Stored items
────

theorem expandTokens_value {run : Nat} {v : Int} (hne : v ≠ 0) (hv : v.natAbs ≤ 1023) (ts : List Token) :
    expandTokens ((run * 16 + category v, v) :: ts) = List.replicate run 0 ++ v :: expandTokens ts := by
  have hcat := category_le_ten hv
  have hpos : category v ≠ 0 := mt category_eq_zero_iff.mp hne
  rw [expandTokens, if_neg (by omega), if_neg (by omega), show (run * 16 + category v) / 16 = run by omega]

/-- The tokens of a scan stand for the run so far and the values, but for the zeros after the last of them. -/
theorem expandTokens_acTokens {vs : List Int} (hvs : ∀ v ∈ vs, v.natAbs ≤ 1023) (run : Nat) :
    ∃ n, expandTokens (acTokens vs run) ++ List.replicate n 0 = List.replicate run 0 ++ vs := by
  induction vs generalizing run with
  | nil => exact ⟨run, by rw [acTokens, expandTokens, List.nil_append, List.append_nil]⟩
  | cons v vs ih =>
    obtain ⟨hv, hvs⟩ := List.forall_mem_cons.mp hvs
    rw [acTokens]
    split
    case isTrue hzero =>
      obtain ⟨n, hn⟩ := ih hvs (run + 1)
      exact ⟨n, by rw [hn, hzero, List.replicate_succ', List.append_assoc]; rfl⟩
    case isFalse hne =>
      obtain ⟨n, hn⟩ := ih hvs 0
      refine ⟨n, ?_⟩
      rw [expandTokens_zrls, expandTokens_value hne hv, List.append_assoc, List.append_assoc,
        List.cons_append, hn, ← List.append_assoc, ← List.replicate_add, Nat.div_add_mod]
      rfl

/-- No ZRL stands at the end: the last token is that of a value. -/
theorem acTokens_end_in_value (vs : List Int) (run : Nat) :
    acTokens vs run = [] ∨ ∃ ts k, acTokens vs run = ts ++ [k] ∧ k.2 ≠ 0 := by
  induction vs generalizing run with
  | nil => exact .inl rfl
  | cons v vs ih =>
    rw [acTokens]
    split
    case isTrue => exact ih (run + 1)
    case isFalse hne =>
      right
      rcases ih 0 with hnil | ⟨ts, k, hts, hk⟩
      · exact ⟨_, _, by rw [hnil], hne⟩
      · exact ⟨_ ++ _ :: ts, k, by rw [hts, List.append_assoc]; rfl, hk⟩

/-- Settles O57: the coding of a codable unit answers, and it is the sending of the unit's tokens. -/
theorem dataUnitIsCodedLosslessly : Obligations.DataUnitIsCodedLosslessly := by
  intro cap dc ac pred du w ht hcod
  obtain ⟨hdc, hac⟩ := hcod
  have hsmall := scannedAc_small hac
  obtain ⟨w1, hw1⟩ := encodeDc_total cap ht hdc w
  obtain ⟨w2, hw2⟩ := encodeAc_total cap ht hac w1
  obtain ⟨n, hn⟩ := expandTokens_acTokens hsmall 0
  refine ⟨acTokens (scannedAc du) 0, w1, w2, n + (63 - lastNonzero du), ?_, ?_, ?_, acTokens_wellFormed hsmall 0, ?_,
    acTokens_end_in_value _ 0⟩
  · rw [sendTokens_singleton]
    exact hw1
  · rw [← encodeAc_eq_sendTokens, hw2]
  · rw [codeUnit, hw1, andThen_ok, hw2]
  · rw [List.replicate_add, ← List.append_assoc, hn]
    exact scannedAc_append_zeros du

end Sys2Proof.Machine
end

section
/-! PROOFS. How many bytes the coding of an MCU appends (43_entropy.md R233). -/

namespace Sys2Proof.Machine

/-! ## What so many bits can append -/

/-- The bits in the output and the accumulator, where a byte of the output counts four: a completed byte is at most two
bytes with its stuffing. -/
def Writer.load (w : Writer) : Nat := 4 * w.out.length + (7 - w.bytePos.toNat)

/-- `w'` comes from `w` by at most `n` bits: the output grows by what they fill, and where the output RAM has room for
that nothing overflows. A byte that a bit completes finds room for its stuffing too: with 7 bits pending and one more
bit, the load is at most 4 * cap + 3 exactly when two bytes are free. -/
structure SendsAtMost (cap n : Nat) (w w' : Writer) : Prop where
  grows : w.out <+: w'.out
  load_le : w'.load ≤ w.load + n
  noOverflow : w.load + n ≤ 4 * cap + 3 →
    w'.ovf = w.ovf ∧ w'.err = w.err ∧ w'.errCode = w.errCode ∧ w'.errMulti = w.errMulti

variable {cap : Nat}

theorem SendsAtMost.refl (w : Writer) : SendsAtMost cap 0 w w :=
  ⟨List.prefix_refl _, le_rfl, fun _ => ⟨rfl, rfl, rfl, rfl⟩⟩

theorem SendsAtMost.trans {n m : Nat} {w u x : Writer} (h : SendsAtMost cap n w u) (h' : SendsAtMost cap m u x) :
    SendsAtMost cap (n + m) w x := by
  have hload := h.load_le
  have hload' := h'.load_le
  refine ⟨h.grows.trans h'.grows, by omega, fun hroom => ?_⟩
  obtain ⟨ho, he, hc, hm⟩ := h.noOverflow (by omega)
  obtain ⟨ho', he', hc', hm'⟩ := h'.noOverflow (by omega)
  exact ⟨ho'.trans ho, he'.trans he, hc'.trans hc, hm'.trans hm⟩

theorem SendsAtMost.mono {n m : Nat} {w u : Writer} (h : SendsAtMost cap n w u) (hnm : n ≤ m) : SendsAtMost cap m w u :=
  ⟨h.grows, h.load_le.trans (by omega), fun hroom => h.noOverflow (by omega)⟩

theorem outAppend_grows (b : Byte) (w : Writer) :
    w.out <+: (outAppend cap b w).out ∧ (outAppend cap b w).out.length ≤ w.out.length + 1 := by
  rcases outAppend_cases cap b w with ⟨-, e⟩ | ⟨-, -, e⟩ | ⟨-, -, e⟩ <;> rw [e]
  · exact ⟨List.prefix_append _ _, by simp⟩
  · simp
  · simp

theorem emitStuffed_grows (b : Byte) (w : Writer) :
    w.out <+: (emitStuffed cap b w).out ∧ (emitStuffed cap b w).out.length ≤ w.out.length + 2 := by
  obtain ⟨hpre, hlen⟩ := outAppend_grows (cap := cap) b w
  unfold emitStuffed
  split
  · obtain ⟨hpre', hlen'⟩ := outAppend_grows (cap := cap) 0x00#8 (outAppend cap b w)
    exact ⟨hpre.trans hpre', by omega⟩
  · exact ⟨hpre, by omega⟩

/-- One bit adds one to the load, at most: eight of them are a byte, and that is two bytes of output. -/
theorem sendBit_sendsAtMost (b : Bool) (w : Writer) : SendsAtMost cap 1 w (sendBit cap b w) := by
  unfold sendBit
  split
  case isTrue hpos =>
    have hload : w.load = 4 * w.out.length + 7 := by rw [Writer.load, hpos]; rfl
    obtain ⟨hpre, hlen⟩ := emitStuffed_grows (cap := cap) (landBit b w) w
    refine ⟨hpre, ?_, fun hroom => ?_⟩
    · have hfull : Writer.load { emitStuffed cap (landBit b w) w with byteNew := 0#8, bytePos := 7#3 } =
          4 * (emitStuffed cap (landBit b w) w).out.length := rfl
      omega
    · rw [emitStuffed_room _ (by omega)]
      exact ⟨rfl, rfl, rfl, rfl⟩
  case isFalse hpos =>
    refine ⟨List.prefix_refl _, ?_, fun _ => ⟨rfl, rfl, rfl, rfl⟩⟩
    have hnext : (w.bytePos - 1#3).toNat = w.bytePos.toNat - 1 := by bv_omega
    simp only [Writer.load, hnext]
    omega

theorem sendBits_sendsAtMost (n v : Nat) (w : Writer) : SendsAtMost cap n w (sendBits cap n v w) := by
  induction n generalizing w with
  | zero => exact .refl w
  | succ n ih => exact ((sendBit_sendsAtMost _ w).trans (ih _)).mono (by omega)

variable {ht : List HuffCode} {w w' : Writer}

theorem putBits_sendsAtMost {n v : Nat} (h : putBits cap n v w = .ok w') : SendsAtMost cap n w w' := by
  rw [(putBits_ok h).2]
  exact sendBits_sendsAtMost n v w

/-! ## How many bits the coding sends (43_entropy.md R233) -/

/-- A code has at most 16 bits. -/
theorem putCode_sendsAtMost {sym : Nat} (h : putCode cap ht sym w = .ok w') : SendsAtMost cap 16 w w' := by
  unfold putCode at h
  split at h
  · exact (putBits_sendsAtMost h).mono (putBits_ok h).1.1
  · cases h

theorem putValue_sendsAtMost {sym : Nat} {v : Int} (h : putValue cap ht sym v w = .ok w') :
    SendsAtMost cap (16 + category v) w w' := by
  obtain ⟨u, hcode, h⟩ := andThen_eq_ok.mp h
  refine (putCode_sendsAtMost hcode).trans ?_
  split at h
  · cases h
    exact (SendsAtMost.refl _).mono (Nat.zero_le _)
  · exact putBits_sendsAtMost h

theorem putZrls_sendsAtMost {n : Nat} (h : putZrls cap ht n w = .ok w') : SendsAtMost cap (16 * n) w w' := by
  induction n generalizing w with
  | zero => cases h; exact .refl _
  | succ n ih =>
    obtain ⟨u, hcode, h⟩ := andThen_eq_ok.mp h
    exact ((putCode_sendsAtMost hcode).trans (ih h)).mono (by omega)

/-- A scan sends at most 26 bits for each position: a ZRL is 16 bits for sixteen of them. -/
theorem scanAc_sendsAtMost {vs : List Int} (hvs : ∀ v ∈ vs, v.natAbs ≤ 1023) {run : Nat}
    (h : scanAc cap ht vs run w = .ok w') : SendsAtMost cap (26 * (run + vs.length)) w w' := by
  induction vs generalizing run w with
  | nil => cases h; exact (SendsAtMost.refl _).mono (Nat.zero_le _)
  | cons v vs ih =>
    obtain ⟨hv, hvs⟩ := List.forall_mem_cons.mp hvs
    have hcat := category_le_ten hv
    rw [List.length_cons]
    simp only [scanAc] at h
    split at h
    · exact (ih hvs h).mono (by omega)
    · obtain ⟨u, hzrls, h⟩ := andThen_eq_ok.mp h
      obtain ⟨x, hvalue, h⟩ := andThen_eq_ok.mp h
      refine ((putZrls_sendsAtMost hzrls).trans ((putValue_sendsAtMost hvalue).trans (ih hvs h))).mono ?_
      omega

────

* **TASK TO COMPLETE**: Start at the first line of the data above. Stop after the line containing "0 ++ vs := by", reproducing each line exactly and adding nothing.

* **REPLY**:
theorem expandTokens_value {run : Nat} {v : Int} (hne : v ≠ 0) (hv : v.natAbs ≤ 1023) (ts : List Token) :
    expandTokens ((run * 16 + category v, v) :: ts) = List.replicate run 0 ++ v :: expandTokens ts := by
  have hcat := category_le_ten hv
  have hpos : category v ≠ 0 := mt category_eq_zero_iff.mp hne
  rw [expandTokens, if_neg (by omega), if_neg (by omega), show (run * 16 + category v) / 16 = run by omega]

/-- The tokens of a scan stand for the run so far and the values, but for the zeros after the last of them. -/
theorem expandTokens_acTokens {vs : List Int} (hvs : ∀ v ∈ vs, v.natAbs ≤ 1023) (run : Nat) :
    ∃ n, expandTokens (acTokens vs run) ++ List.replicate n 0 = List.replicate run 0 ++ vs := by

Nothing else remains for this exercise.